Blaming Consumers is a Cop Out
[Update: On Orhtheory, Jerry Davis object to my comment (which was the first draft of this post) for claiming that he is calling to blame the consumer.]
[Update 2: Davis also makes his objections in this comments to this post. My response is here]
[Update 3: Jim Naureckas has a good post on this topic: You’re to Blame for Factory Deaths. Well, You and Walmart]
[Update 4: You can take the National Consumers’ League 10 cent pledge here.]
Speaking of the awful Bangladesh factory disaster that killed at least a thousand people, Brayden King at Orgtheory quotes Jerry Davis in the New York Times who blames consumers for working conditions in the Third World. In essence, consumer demand for cheap products are what forces wages down and makes working conditions so dangerous, so the blame lies with those consumers.
I see a few problems with this. First, if the all-powerful consumer was driving this, we wouldn’t see businesses making high profits, because that too raises costs. This is not the case. Second, even with expensive goods, where consumers are willing and even eager to pay high prices, we see similar working conditions (think Apple products).
In addition, “our willingness” to buy products produced under these conditions is an odd way to talk about it. Businesses spend a lot of energy obscuring these working conditions, to tell those who are concerned about it that they have improved them, will work to improve them, or that they aren’t that bad or that they are inevitable. Beyond that, it’s not clear what consumers are supposed to do. If all products were clearly labeled to give us a full sense of the conditions in which they were made, it’s not as if it would be possible to simply avoid such products. Anyone who’s ever spent time trying to do this knows while you can occasionally find something made in fair conditions, it’s next to impossible to do it consistently. Despite the myth that markets always provide broad choice, this is simply not the case.
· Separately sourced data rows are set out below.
-- ==== Sys2Proof/Machine/Recorder.lean ====
section
/-! DEFINITION. The event recorder, on its own state (spec/14_ream_and_event_recorder.md, R414–R430): buckets,
pending queue, records, clearing. Machine/Ops.lean lifts these to the device. -/

namespace Sys2Proof.Machine

/-- What the recorder reads of the device: the time (R414), the committed epoch, the event log key while RootValid is
1 (R417), and the committed epoch's event rates (R129). -/
structure EvEnv where
  now : Nat
  epoch : Nat
  key : Option (List Byte)
  rates : List EventRateRec

/-- Units to a token (R420). -/
def tokenUnits : Nat := 3686400

/-- BucketDepth and RefillPerHour of a code (R129). -/
def eventRate (rates : List EventRateRec) (code : Nat) : Nat × Nat :=
  match rates.find? (fun r => r.code == code) with
  | some r => (r.depth, r.refillPerHour)
  | none =>
    match rates.find? (fun r => r.code == 0) with
    | some r => (r.depth, r.refillPerHour)
    | none => (64, 3600)

/-- Units missing from a code's bucket. -/
def takenOf (r : Recorder) (code : Nat) : Nat := ((r.taken.find? (fun t => t.1 == code)).map (·.2)).getD 0

/-- Set the units missing from a bucket; a full bucket is not listed. -/
def setTaken (r : Recorder) (code n : Nat) : Recorder :=
  let rest := r.taken.filter (fun t => t.1 != code)
  { r with taken := if n = 0 then rest else (code, n) :: rest }

/-- Whether a code's bucket holds a whole token. -/
def hasToken (rates : List EventRateRec) (r : Recorder) (code : Nat) : Bool :=
  decide (takenOf r code + tokenUnits ≤ (eventRate rates code).1 * tokenUnits)

/-- The queue has room (R422). -/
def queueRoom (r : Recorder) : Bool := decide (r.queue.length < 32)

/-- One more suppressed event in a counter. -/
def Suppress.bump (s : Suppress) (now : Nat) : Suppress :=
  { s with count := s.count + 1, first := if s.count = 0 then now else s.first, last := now }

/-- No event enters the queue any more: the log is full and no clear runs (R423, R424), or no segment is left (R428). -/
def logShut (r : Recorder) : Bool := (r.full && r.clearing.isNone) || r.noSurvivor

/-- A record or event that a shut log does not take is counted in EV_DROP. -/
def dropEvent (r : Recorder) : Recorder := { r with drop := satAdd 32 r.drop 1 }

/-- A suppressed event is counted under its code, or in the shared counter where none of the 64 is free (R421). -/
def suppressEvent (now code : Nat) (r : Recorder) : Recorder :=
  let r1 := { r with suppressed := satAdd 16 r.suppressed 1 }
  if r.suppress.any (fun s => s.code == code) then
    { r1 with suppress := r.suppress.map (fun s => if s.code == code then s.bump now else s) }
  else if r.suppress.length < 64 then
    { r1 with suppress := r.suppress ++ [{ code := code, count := 1, first := now, last := now }] }
  else { r1 with shared := r.shared.bump now }

/-- An event that finds the queue full is lost and counted (R422). -/
def loseEvent (now code : Nat) (r : Recorder) : Recorder :=
  { r with
    queueLost := satAdd 16 r.queueLost 1
    lost := if r.lost.count = 0 then { code := code, count := 1, first := now, last := now } else r.lost.bump now }

/-- A record enters the pending queue; the caller knows there is room. -/
def enqueue (e : EventRec) (r : Recorder) : Recorder := { r with queue := r.queue ++ [e] }

/-- The 0x0A01 record of a counter (R421, R430). -/
def summaryRec (env : EvEnv) (s : Suppress) : EventRec :=
  { ts := env.now, code := 0x0A01, aid := 0xFF, sev := 2, flags := 1, params := [s.code, s.count, s.first, s.last, env.epoch] }

/-- The 0x0A02 record of the events lost (R422, R430). -/
def overflowRec (env : EvEnv) (s : Suppress) : EventRec :=
  { ts := env.now, code := 0x0A02, aid := 0xFF, sev := 3, flags := 1, params := [s.count, s.first, s.last, s.code, env.epoch] }

/-- A counted suppressed code is summarised before any new event of that code (R421): its record takes the token and frees
the counter. At a full queue it waits ahead of later posts; a shut log drops it. -/
def summarise (env : EvEnv) (code : Nat) (r : Recorder) : Recorder :=
  match r.suppress.find? (fun s => s.code == code) with
  | none => r
  | some s =>
    if !hasToken env.rates r code then r
    else
      let r1 := { setTaken r code (takenOf r code + tokenUnits) with suppress := r.suppress.filter (fun t => t.code != code) }
      if logShut r then dropEvent r1
      else if queueRoom r then enqueue (summaryRec env s) r1
      else { r1 with stalled := r1.stalled ++ [summaryRec env s] }

/-- The record of a counter enters where there is room, or is dropped by a shut log; `clear` frees the counter. -/
def reportCount (s : Suppress) (e : EventRec) (clear : Recorder → Recorder) (r : Recorder) : Recorder :=
  if s.count = 0 then r
  else if logShut r then dropEvent (clear r)
  else if queueRoom r then enqueue e (clear r) else r

/-- A counter that counts nothing. -/
def noCount : Suppress := { code := 0, count := 0, first := 0, last := 0 }

/-- The shared counter is summarised as soon as the queue has room (R421). -/
def summariseShared (env : EvEnv) (r : Recorder) : Recorder :=
  reportCount r.shared (summaryRec env r.shared) (fun x => { x with shared := noCount }) r

/-- Room in the queue: the lost events are reported, the shared counter is summarised, and what stalled enters in its order
(R421, R422). -/
def fillQueue (env : EvEnv) (r : Recorder) : Recorder :=
  let r1 := reportCount r.lost (overflowRec env r.lost) (fun x => { x with lost := noCount }) r
  let r2 := summariseShared env r1
  match r2.stalled with
  | e :: tl => if queueRoom r2 then { enqueue { e with ts := env.now } r2 with stalled := tl } else r2
  | [] => r2

/-- An event arrives (R420–R423): bucket, then queue. `hart` says that it is a hart's post, which stalls at a full
queue. A shut log drops and counts it. -/
def arrive (env : EvEnv) (hart : Bool) (code aid sev : Nat) (params : List Nat) (r : Recorder) : Recorder :=
  if logShut r then dropEvent r
  else
    let r1 := summarise env code r
    if !hasToken env.rates r1 code then summariseShared env (suppressEvent env.now code r1)
    else
      let r2 := setTaken r1 code (takenOf r1 code + tokenUnits)
      let e : EventRec := { ts := env.now, code := code, aid := aid, sev := sev, flags := 0, params := params }
      if queueRoom r2 then enqueue e r2
      else if hart then { r2 with stalled := r2.stalled ++ [e] }
      else loseEvent env.now code r2

/-- RATE_CREDIT_REFILL of the event buckets at a tick of 1/1,024 s (R420), and the summaries that follow (R421). -/
def refillBuckets (env : EvEnv) (r : Recorder) : Recorder :=
  let r1 : Recorder := { r with taken := (r.taken.map (fun t => (t.1, t.2 - (eventRate env.rates t.1).2))).filter (fun t => t.2 != 0) }
  fillQueue env ((r1.suppress.map (·.code)).foldl (fun acc c => summarise env c acc) r1)

/-- The sequence number after `n`; 0xFFFFFFFF is skipped (R418). -/
def nextSeq (n : Nat) : Nat := if 0xFFFFFFFE ≤ n then 0 else n + 1

/-- MRAM address of event record `j` (R95). -/
def recordAddr (j : Nat) : Nat := eventBase + j * 0x40

/-- Bytes 0–55 of a record (R415). -/
def recordBody (e : EventRec) (seq flags : Nat) : List Byte :=
  leBytes 8 e.ts ++ leBytes 4 seq ++ leBytes 2 e.code ++ leBytes 1 e.aid ++ leBytes 1 (e.sev + 16 * flags) ++
    ((List.range 5).flatMap fun k => leBytes 8 (e.params.getD k 0))

/-- A record with its tag: 8 bytes of KMAC256 under the event log key, or zero with Untagged (R417). -/
def recordBytes (env : EvEnv) (r : Recorder) (e : EventRec) (seq : Nat) : List Byte :=
  let fl := e.flags ||| (if r.degraded then 8 else 0)
  match env.key with
  | some k =>
    let b := recordBody e seq fl
    b ++ kmac256 k b 8 (ascii "BX6440 EV")
  | none => recordBody e seq (fl ||| 4) ++ zeros 8

/-- The first index at or after `j` whose segment of 1,024 records is not marked (R428); 65,536 where none is. -/
def skipBad (bad j : Nat) : Nat :=
  if !hasBit bad (j / 1024) then j
  else (((List.range 64).filter (fun s => decide (j / 1024 < s) && !hasBit bad s)).head?.map (· * 1024)).getD 65536

/-- Step 1 of R418: the words at bytes 0–7 and 16–63 of a record. -/
def putBody (j : Nat) (b : List Byte) (m : Memory) : Memory :=
  memWrite (memWrite m (recordAddr j) (b.take 8)) (recordAddr j + 16) (b.drop 16)

/-- Step 2 of R418: the word at bytes 8–15, which makes the record valid. -/
def putSeqWord (j : Nat) (b : List Byte) (m : Memory) : Memory := memWrite m (recordAddr j + 8) ((b.drop 8).take 8)

/-- Write one record at the pointer (R418): the memory and the recorder after it. With no unmarked segment left after
it, NoSurvivor is set (R428). -/
def putRecord (env : EvEnv) (e : EventRec) (m : Memory) (r : Recorder) : Memory × Recorder :=
  let seq := nextSeq r.lastSeq
  let next := skipBad r.badSeg (r.nextIndex + 1)
  let b := recordBytes env r e seq
  (putSeqWord r.nextIndex b (putBody r.nextIndex b m),
   { r with lastSeq := seq, nextIndex := next, noSurvivor := decide (65536 ≤ next) })

/-- After record 65,534 the recorder writes record 65,535 as 0x0A07 and stops; what waits is dropped and counted
(R423). -/
def closeIfFull (env : EvEnv) (m : Memory) (r : Recorder) : Memory × Recorder :=
  if r.nextIndex = 65535 ∧ r.full = false then
    let e : EventRec := { ts := env.now, code := 0x0A07, aid := 0xFF, sev := 4, flags := 0, params := [r.lastSeq, 0, 0, 0, env.epoch] }
    let p := putRecord env e m r
    (p.1, { p.2 with
      full := true, noSurvivor := false, nextIndex := 65536, drop := satAdd 32 r.drop (r.queue.length + r.stalled.length)
      queue := [], stalled := [] })
  else (m, r)

/-- Records go from the queue to the log: recovery and clearing done, a record position left (R422–R424, R428). -/
def logOpen (r : Recorder) : Bool := !r.recovering && r.clearing.isNone && decide (r.nextIndex < 65536)

/-- RECORD_WRITE_DONE: the front of the queue is in the log, and the next may enter (R418, R422). -/
def writeFront (env : EvEnv) (m : Memory) (r : Recorder) : Memory × Recorder :=
  match r.queue with
  | [] => (m, r)
  | e :: tl =>
    if !logOpen r then (m, r) else
    let p := putRecord env e m { r with queue := tl }
    let c := closeIfFull env p.1 p.2
    (c.1, fillQueue env c.2)

/-- A record write cut short before its sequence word (R63, R418): the record is torn. -/
def tearFront (env : EvEnv) (m : Memory) (r : Recorder) : Memory :=
  match r.queue with
  | [] => m
  | e :: _ => if logOpen r then putBody r.nextIndex (recordBytes env r e (nextSeq r.lastSeq)) m else m

/-- The whole pending queue written at once (R555 step 4, R577 step 2). -/
def writeAll (env : EvEnv) : Nat → Memory → Recorder → Memory × Recorder
  | 0, m, r => (m, r)
  | n + 1, m, r =>
    let p := writeFront env m r
    writeAll env n p.1 p.2

/-- The sequence word of record `j` in memory. -/
def recordSeq (m : Memory) (j : Nat) : Nat := memLe m (recordAddr j + 8) 4

/-- A record position holds a record: its sequence number is not 0xFFFFFFFF and it is not all zero (a wiped
position, R413). -/
def recordValid (m : Memory) (j : Nat) : Bool :=
  recordSeq m j != 0xFFFFFFFF && (memRead m (recordAddr j) 64).any (· != 0)

/-- The code of record `j`. -/
def recordCode (m : Memory) (j : Nat) : Nat := memLe m (recordAddr j + 12) 2

/-- Step 1 of a clear: the sequence numbers of the records below `top` become 0xFFFFFFFF, from the highest down; record 1 is
the last, record 0 keeps its own, and at most `n` are written (R424). -/
def clearSeqs : Nat → Nat → Memory → Memory
  | 0, _, m => m
  | _, 0, m => m
  | n + 1, j + 1, m => if j = 0 then m else clearSeqs n j (memWrite m (recordAddr j + 8) (leBytes 4 0xFFFFFFFF))

/-- A clear cut short by a loss of power after `n` of its words (R424). -/
def cutClear (n : Nat) (m : Memory) (r : Recorder) : Memory := if r.clearing.isSome then clearSeqs n r.nextIndex m else m

/-- The log after a clear: record 0 is 0x0A05 with the next sequence number, recording resumes at record 1 (R424). -/
def clearLog (env : EvEnv) (requester : Nat) (m : Memory) (r : Recorder) : Memory × Recorder :=
  let m1 := clearSeqs r.nextIndex r.nextIndex m
  let e : EventRec :=
    { ts := env.now, code := 0x0A05, aid := 0xFF, sev := 3, flags := 0
      params := [requester, r.lastSeq, r.ringCarried, r.drop, env.epoch] }
  let p := putRecord env e m1 { r with nextIndex := 0, full := false, clearing := none }
  (p.1, fillQueue env p.2)

/-- A clear in progress is completed, where power goes down in order (R62, R555). -/
def finishClear (env : EvEnv) (m : Memory) (r : Recorder) : Memory × Recorder :=
  match r.clearing with
  | some aid => clearLog env aid m r
  | none => (m, r)

/-- The write pointer and last sequence number a recovery finds (R425): the record after the last valid one. -/
def recoverPointer (m : Memory) : Nat × Nat :=
  (List.range 65536).foldl (fun acc j => if recordValid m j then (j + 1, recordSeq m j) else acc) (0, 0xFFFFFFFF)

/-- Parameter 2 of the last 0x0A04 or 0x0A05 record (R425, R426). -/
def recoverCarried (m : Memory) : Nat :=
  (List.range 65536).foldl (fun acc j =>
    if recordValid m j && (recordCode m j == 0x0A04 || recordCode m j == 0x0A05) then memLe m (recordAddr j + 32) 8
    else acc) 0

end Sys2Proof.Machine
end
There’s also the question of where consumer demand comes from. Does it spring immaculate from the unorganized consumers, or do corporations shape it? John Kenneth Galbraith argued long ago that it was the latter, and this makes more sense to me. Did consumers rise up and demand cheaper, lower quality goods? Or did corporations decide this was a better way for them to make money, especially given the wage stagnation of the neoliberal era?
What would this new price increase look like? Here’s Bryce Covert at Think Progress:
So how much would clothing prices rise for the average consumer if all of the costs of upgrading Bangladesh factories were passed on to them?
According to an estimate provided by the Worker Rights Consortium, it could be as little as 10 cents per article of clothing. The group comes to this figure by estimating that building renovation, safety equipment installation, and other related costs would come to about $3 billion, which is says is a high estimate that assumes virtually all factory buildings need major renovations, as some may not. Spreading that cost over five years, it comes to $600 million each year, and tacking 10 cents on to each of the roughly 7 billion garments exported from the country each year would easily cover that cost. After the initial investment in renovations, the group says the costs of maintenance will drop significantly.
Is it really plausible that consumers are so attuned to price that such a small sort of increase would make a difference? And note, this assume the entire cost of the increase would be passed along directly to consumers, while there’s little doubt that the corporations are in a far better position to absorb some of the losses.
While Davis tells consumers it’s up to them to fix this, King only agrees with this “in principle.”
[C]onsumers are actually very inertial creatures. If we put all our hopes in changing the global marketplace in the wallets of people like Joe Schmoe from Brownsburg, Indiana, we’re not likely to see much change. Most changes in supply chain management begin with a few committed activists who are willing to go out and pressure the company through “naming and shaming” tactics. Public humiliation still seems to work.
In terms of the remedy, I think King is right. But it’s not just inertia, but the ability to act – the mass of consumers aren’t organized, and even if they were, it’s almost impossible to buy products that are made in better conditions. That makes voice, as opposed to exit, the more fruitful strategy.
But when people believe that consumers are what drives this, I think they are less likely to engaging in these naming and shaming tactics, because consumer choice is seen as default legitimate.
Blaming consumers, like blaming voters, is a cop out.